[Task prompt] Look below for the line containing "if x.create then" and the line containing "Reg.CPL_Q.MAX_CELLS x.maxC x.q).w"; repeat exactly those two lines and all lines between them, and nothing else.

Dataset excerpts
********************

-- ==== Sys2Proof/Machine/Cpl.lean ====
section
/-! DEFINITION. Sys2Proof/Machine/Cpl.lean: the Cell Pool: storage for packets, the queue commands, and the boundary
work of the pool (R366 to R376). -/

namespace Sys2Proof.Machine

open Sys2Proof

/-- Cells of 256 bytes a packet takes. -/
def cellsOf (len : Nat) : Nat := ceilDiv (max len 1) 256

/-- All cells of the pool (R367). -/
def poolCells : Nat := 131072

/-- The queue q replaced. -/
def cplSetQ (s : State) (q : Nat) (v : CplQ) : State :=
  { s with cpl := { s.cpl with queues := mput {} s.cpl.queues q v } }

/-- The cells of queue q become c: FREE_CELLS, the use beyond reservations, and CPL_POOL_LOW on falling below the
threshold (R376). -/
def cplSetCells (s : State) (q c : Nat) : State :=
  let old := s.r Reg.CPL_Q.CELLS q
  let mn := s.r Reg.CPL_Q.MIN_CELLS q
  let free := s.r Reg.CPL_STATUS.FREE_CELLS
  let free' := free + old - c
  let s := { s with cpl := { s.cpl with excess := s.cpl.excess + (c - mn) - (old - mn) } }
  let s := (s.w Reg.CPL_Q.CELLS c q).w Reg.CPL_STATUS.FREE_CELLS free'
  let thr := clampN 1 50 (s.r Reg.CPL_CFG.LOW_PCT) * poolCells
  if free' * 100 < thr ∧ ¬ free * 100 < thr then raise s 450 else s

/-- A packet of n cells fits beside k packets and c cells of queue q (R371). -/
def cplFitsLimits (s : State) (q n k c : Nat) : Bool :=
  decide (k + 1 ≤ s.r Reg.CPL_Q.MAX_PKTS q) && decide (c + n ≤ s.r Reg.CPL_Q.MAX_CELLS q)

/-- The pool has the cells queue q needs to hold c + n, beyond the reservations of the other queues (R371). -/
def cplFitsPool (s : State) (q n c : Nat) : Bool :=
  let mn := s.r Reg.CPL_Q.MIN_CELLS q
  let others := s.cpl.excess - (s.r Reg.CPL_Q.CELLS q - mn)
  decide (c + n ≤ mn) || decide (s.r Reg.CPL_STATUS.RESERVED_CELLS + others + (c + n - mn) ≤ poolCells)

/-- How many of the oldest packets must go before a packet of n cells fits (rows 2 and 3 of R371); none: never. -/
def cplTrim (s : State) (q n : Nat) : List Pkt → Nat → Nat → Nat → Option Nat
  | [], k, c, gone => if cplFitsLimits s q n k c && cplFitsPool s q n c then some gone else none
  | p :: ps, k, c, gone =>
    if cplFitsLimits s q n k c && cplFitsPool s q n c then some gone
    else cplTrim s q n ps (k - 1) (c - cellsOf p.data.length) (gone + 1)

/-- The cells of a list of packets. -/
def pktCells : List Pkt → Nat
  | [] => 0
  | p :: ps => cellsOf p.data.length + pktCells ps

/-- Remove the g oldest complete packets as lost: LOST, LOST_BEFORE, CPL_PKT_LOST (R371). -/
def cplDropOldest (s : State) (q g : Nat) : State :=
  if g = 0 then s
  else
    let v := cplQ s q
    let out := v.pkts.take g
    let s := cplSetQ s q { v with pkts := v.pkts.drop g, lost := true }
    let s := cplSetCells s q (s.r Reg.CPL_Q.CELLS q - pktCells out)
    let s := s.w Reg.CPL_Q.PKTS (v.pkts.length - g) q
    raiseTick (s.add Reg.CPL_Q.LOST g q) 449

/-- Take storage for a packet of len bytes at its first cell (R371): whether it is written, and the state. -/
def cplBegin (s : State) (q len : Nat) : Bool × State :=
  if !s.rb Reg.CPL_Q.EXISTS q then (false, raiseTick (s.inc Reg.CPL_COUNTS.NOQ_DROP) 452)
  else
    let n := cellsOf len
    let v := cplQ s q
    match cplTrim s q n v.pkts (v.pkts.length + b2n (v.writing ≠ 0)) (s.r Reg.CPL_Q.CELLS q) 0 with
    | none => (false, raiseTick (s.inc Reg.CPL_COUNTS.POOL_DROP) 449)
    | some g =>
      let s := cplDropOldest s q g
      let v := cplQ s q
      let s := cplSetQ s q { v with writing := v.writing + n }
      (true, cplSetCells s q (s.r Reg.CPL_Q.CELLS q + n))

/-- The host consumes these queues (R367). -/
def hostQueue (q : Nat) : Bool :=
  q == 128 || decide (130 ≤ q ∧ q ≤ 134) || decide (136 ≤ q ∧ q ≤ 139) || decide (256 ≤ q ∧ q ≤ 1023)

/-- The last byte is written: the packet enters its queue, and the notice of a host queue is posted (R369). -/
def cplCommit (s : State) (q : Nat) (data : List Byte) : State :=
  let v := cplQ s q
  let s := cplSetQ s q { v with pkts := v.pkts ++ [{ data := data, tick := s.now }], writing := v.writing - cellsOf data.length }
  let s := s.w Reg.CPL_Q.PKTS (v.pkts.length + 1) q
  if hostQueue q && s.rb Reg.CPL_Q.NOTICE_EN q then raiseTickKey s (200000 + q) 448 q else s

/-- Write a whole packet into queue q. -/
def cplPut (s : State) (q : Nat) (data : List Byte) : State :=
  match cplBegin s q data.length with
  | (true, s) => cplCommit s q data
  | (false, s) => s

/-- The producer abandons a packet being written: its cells return at the next tick boundary (R370). -/
def cplAbandon (s : State) (q len : Nat) : State :=
  let n := cellsOf len
  let v := cplQ s q
  let s := cplSetQ s q { v with writing := v.writing - n }
  { s with cpl := { s.cpl with freeing := mput 0 s.cpl.freeing q (mget 0 s.cpl.freeing q + n) } }

/-- An internal consumer takes the oldest packet of a queue. -/
def cplTake (s : State) (q : Nat) : Option Pkt × State :=
  let v := cplQ s q
  match v.pkts with
  | [] => (none, s)
  | p :: ps =>
    let s := cplSetQ s q { v with pkts := ps }
    let s := s.w Reg.CPL_Q.PKTS ps.length q
    (some p, cplSetCells s q (s.r Reg.CPL_Q.CELLS q - cellsOf p.data.length))

/-- The k-th packet of queue q is taken. -/
def cplTakeAt (s : State) (q k : Nat) : Option Pkt × State :=
  let v := cplQ s q
  match v.pkts[k]? with
  | none => (none, s)
  | some p =>
    let s := cplSetQ s q { v with pkts := v.pkts.eraseIdx k }
    let s := s.w Reg.CPL_Q.PKTS (v.pkts.length - 1) q
    (some p, cplSetCells s q (s.r Reg.CPL_Q.CELLS q - cellsOf p.data.length))

/-- An uncorrectable cell discards its packet, the k-th of queue q (R27, R371). -/
def cplCellErr (s : State) (q k : Nat) : State :=
  let v := cplQ s q
  match v.pkts[k]? with
  | none => s
  | some p =>
    let s := cplSetQ s q { v with pkts := v.pkts.eraseIdx k, lost := true }
    let s := s.w Reg.CPL_Q.PKTS (v.pkts.length - 1) q
    let s := cplSetCells s q (s.r Reg.CPL_Q.CELLS q - cellsOf p.data.length)
    raise ((s.inc Reg.CPL_Q.LOST q).inc Reg.CPL_COUNTS.CELL_ERR) 451

/-- Cells of the largest packet of a fixed queue (R367; CAN queues R384: 96 bytes). -/
def largestCells (q : Nat) : Nat :=
  if q < 128 then 7 else if q = 131 ∨ q = 134 then 5 else 1

/-- The sum of R368 once the commands accepted in this tick have taken effect, queue q left out (R372). -/
def reservedOthers (s : State) (q : Nat) : Nat :=
  let own (k : Nat) : Nat := match s.cpl.pend.reverse.find? (fun x => x.q == k) with
    | some x => x.minC
    | none => s.r Reg.CPL_Q.MIN_CELLS k
  let ks := (s.cpl.pend.map (·.q)).eraseDups
  let base := s.r Reg.CPL_STATUS.RESERVED_CELLS + (ks.map own).sum - (ks.map fun k => s.r Reg.CPL_Q.MIN_CELLS k).sum
  base - own q

/-- The cases in which CPL_QUEUE_SET with ACTION 1 is refused (R372). -/
def queueSetBad (s : State) (q notice maxC minC maxP rsv : Nat) : Bool :=
  decide (1023 < q) || decide (1 < notice) || rsv != 0 || q == 135 || decide (144 ≤ q ∧ q ≤ 255)
  || decide (maxC < 1 ∨ poolCells < maxC ∨ maxC < minC ∨ maxP < 1 ∨ 65535 < maxP)
  || (s.rb Reg.CPL_Q.FIXED q && decide (maxC < largestCells q))
  || decide (poolCells < reservedOthers s q + minC)
  || decide (s.r Reg.CPL_STATUS.FREE_CELLS + s.r Reg.CPL_Q.CELLS q < reservedOthers s q + minC)
  || (decide (140 ≤ q ∧ q ≤ 143) && (decide (maxP < s.r Reg.CPL_Q.PKTS q) || decide (maxC < s.r Reg.CPL_Q.CELLS q)))

/-- CPL_QUEUE_SET with ACTION 1: create a user queue, or change limits, at the next tick boundary (R372). -/
def cplQueueSet (h : Handle) (q notice maxC minC maxP rsv : Nat) (s : State) : State :=
  if queueSetBad s q notice maxC minC maxP rsv then complete s h stQueue
  else complete { s with cpl := { s.cpl with pend := s.cpl.pend ++
    [{ q := q, create := true, notice := notice == 1, maxC := maxC, minC := minC, maxP := maxP }] } } h stOk

/-- CPL_QUEUE_SET with ACTION 0: delete a user queue at the next tick boundary (R372). -/
def cplQueueDelete (h : Handle) (q rsv : Nat) (s : State) : State :=
  if decide (1023 < q) || rsv != 0 || q == 135 || decide (144 ≤ q ∧ q ≤ 255) || s.rb Reg.CPL_Q.FIXED q then
    complete s h stQueue
  else complete { s with cpl := { s.cpl with pend := s.cpl.pend ++
    [{ q := q, create := false, notice := false, maxC := 0, minC := 0, maxP := 0 }] } } h stOk

/-- How many packets over its limits a queue holds, oldest first (R372: a lowered limit acts under row 2 of R371). -/
def cplExcess (maxP maxC : Nat) : List Pkt → Nat → Nat → Nat
  | [], _, g => g
  | p :: ps, c, g =>
    if ps.length + 1 ≤ maxP ∧ c ≤ maxC then g
    else cplExcess maxP maxC ps (c - cellsOf p.data.length) (g + 1)

/-- An accepted CPL_QUEUE_SET takes effect; CAN_TX_c loses nothing (R372, R384). -/
def cplApply (s : State) (x : QSet) : State :=
  let old := s.r Reg.CPL_Q.MIN_CELLS x.q
  let cells := s.r Reg.CPL_Q.CELLS x.q
  let res := s.r Reg.CPL_STATUS.RESERVED_CELLS
  if x.create then
    let s := s.w Reg.CPL_STATUS.RESERVED_CELLS (res - old + x.minC)
    let s := { s with cpl := { s.cpl with excess := s.cpl.excess - (cells - old) + (cells - x.minC) } }
    let s := ((((s.wb Reg.CPL_Q.EXISTS true x.q).wb Reg.CPL_Q.NOTICE_EN x.notice x.q).w Reg.CPL_Q.MAX_PKTS x.maxP x.q).w
      Reg.CPL_Q.MAX_CELLS x.maxC x.q).w Reg.CPL_Q.MIN_CELLS x.minC x.q
    if 140 ≤ x.q ∧ x.q ≤ 143 then s else cplDropOldest s x.q (cplExcess x.maxP x.maxC (cplQ s x.q).pkts cells 0)
  else
    let s := cplSetCells (cplSetQ s x.q {}) x.q 0
    let s := s.w Reg.CPL_STATUS.RESERVED_CELLS (res - old)
    (((((s.wb Reg.CPL_Q.EXISTS false x.q).wb Reg.CPL_Q.NOTICE_EN false x.q).w Reg.CPL_Q.MAX_PKTS 0 x.q).w
      Reg.CPL_Q.MAX_CELLS 0 x.q).w Reg.CPL_Q.MIN_CELLS 0 x.q).w Reg.CPL_Q.PKTS 0 x.q |>.w Reg.CPL_Q.LOST 0 x.q

/-- The tick-boundary work of the pool: abandoned cells return, accepted queue commands take effect. -/
def cplTick (s : State) : State :=
  let fr := s.cpl.freeing
  let s := { s with cpl := { s.cpl with freeing := [] } }
  let s := fr.foldl (fun s p => cplSetCells s p.1 (s.r Reg.CPL_Q.CELLS p.1 - p.2)) s
  let ps := s.cpl.pend
  ps.foldl cplApply { s with cpl := { s.cpl with pend := [] } }

/-- Bytes a packet takes in a CPL_READ buffer: 16-byte header, data, padding to 8 (R373). -/
def pktBytes (q : Nat) (lost : Bool) (p : Pkt) : List Byte :=
  padTo (16 + 8 * ceilDiv p.data.length 8)
    (le 2 p.data.length ++ le 2 q ++ le 1 (b2n lost) ++ le 3 0 ++ le 8 p.tick ++ p.data)

/-- The writes of the packets taken, one after another in the buffer. -/
def cplWrites (q addr : Nat) (lost : Bool) : List Pkt → List Out
  | [] => []
  | p :: ps => .hostWrite addr (pktBytes q lost p) :: cplWrites q (addr + (pktBytes q lost p).length) false ps

/-- The writes issued before the link goes down after c bytes of them (R524). -/
def cutWrites : Nat → List Out → List Out
  | _, [] => []
  | c, .hostWrite a d :: os =>
    if d.length ≤ c then .hostWrite a d :: cutWrites (c - d.length) os
    else if c = 0 then [] else [.hostWrite a (d.take c)]
  | c, o :: os => o :: cutWrites c os

/-- The writes of a CPL_READ. -/
def cplIssued (h : Handle) (q addr : Nat) (lost : Bool) (ps : List Pkt) : List Out :=
  match h.cut with
  | none => cplWrites q addr lost ps
  | some c => cutWrites c (cplWrites q addr lost ps)

/-- CPL_READ (R373, R374, R524): the shadow takes the packets the lead took and writes nothing; with the link down nothing
is written, and the packets stay; of a read the link cuts short, those stay whose writes were not all issued. -/
def cplRead (h : Handle) (q maxP bufLen addr rsv : Nat) (s : State) : State :=
  if !inWindow s addr bufLen then complete s h stBuffer
  else if decide (1023 < q) || !s.rb Reg.CPL_Q.EXISTS q || !hostQueue q || rsv != 0
      || decide (maxP < 1 ∨ 65535 < maxP ∨ bufLen % 8 ≠ 0 ∨ 65536 < bufLen ∨ addr % 8 ≠ 0) then
    complete s h stQueue
  else
    let v := cplQ s q
    let up := s.mode == .shadow || hostReach s
    let n := if up then cplReadCount v.pkts maxP (cutLen h bufLen) else 0
    let sent := if up then v.pkts.take (cplReadCount v.pkts maxP bufLen) else []
    let got := v.pkts.take n
    let s := if n = 0 then s else
      let s := cplSetQ s q { v with pkts := v.pkts.drop n, lost := false }
      cplSetCells (s.w Reg.CPL_Q.PKTS (v.pkts.length - n) q) q (s.r Reg.CPL_Q.CELLS q - pktCells got)
    let s := if s.mode == .shadow then s else { s with out := s.out ++ cplIssued h q addr v.lost sent }
    complete s h stOk (n + 65536 * min (v.pkts.length - n) 65535)

/-- CPL_QUEUE_SET with ACTION 1. -/
def execCplQueueSet (h : Handle) (q notice maxC minC maxP rsv : Nat) (s : State) : Host.Outcome State Fault Refusal :=
  withOut s (ringOp anyRunMode h (descOf (.cplQueueSet h q notice maxC minC maxP rsv))
    (cplQueueSet h q notice maxC minC maxP rsv))

/-- CPL_QUEUE_SET with ACTION 0. -/
def execCplQueueDelete (h : Handle) (q rsv : Nat) (s : State) : Host.Outcome State Fault Refusal :=
  withOut s (ringOp anyRunMode h (descOf (.cplQueueDelete h q rsv)) (cplQueueDelete h q rsv))

/-- CPL_READ. -/
def execCplRead (h : Handle) (q maxP bufLen addr rsv : Nat) (s : State) : Host.Outcome State Fault Refusal :=
  withOut s (ringOp anyRunMode h (descOf (.cplRead h q maxP bufLen addr rsv)) (cplRead h q maxP bufLen addr rsv))

end Sys2Proof.Machine
end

********************

[Solution to this exercise]
  if x.create then
    let s := s.w Reg.CPL_STATUS.RESERVED_CELLS (res - old + x.minC)
    let s := { s with cpl := { s.cpl with excess := s.cpl.excess - (cells - old) + (cells - x.minC) } }
    let s := ((((s.wb Reg.CPL_Q.EXISTS true x.q).wb Reg.CPL_Q.NOTICE_EN x.notice x.q).w Reg.CPL_Q.MAX_PKTS x.maxP x.q).w
      Reg.CPL_Q.MAX_CELLS x.maxC x.q).w Reg.CPL_Q.MIN_CELLS x.minC x.q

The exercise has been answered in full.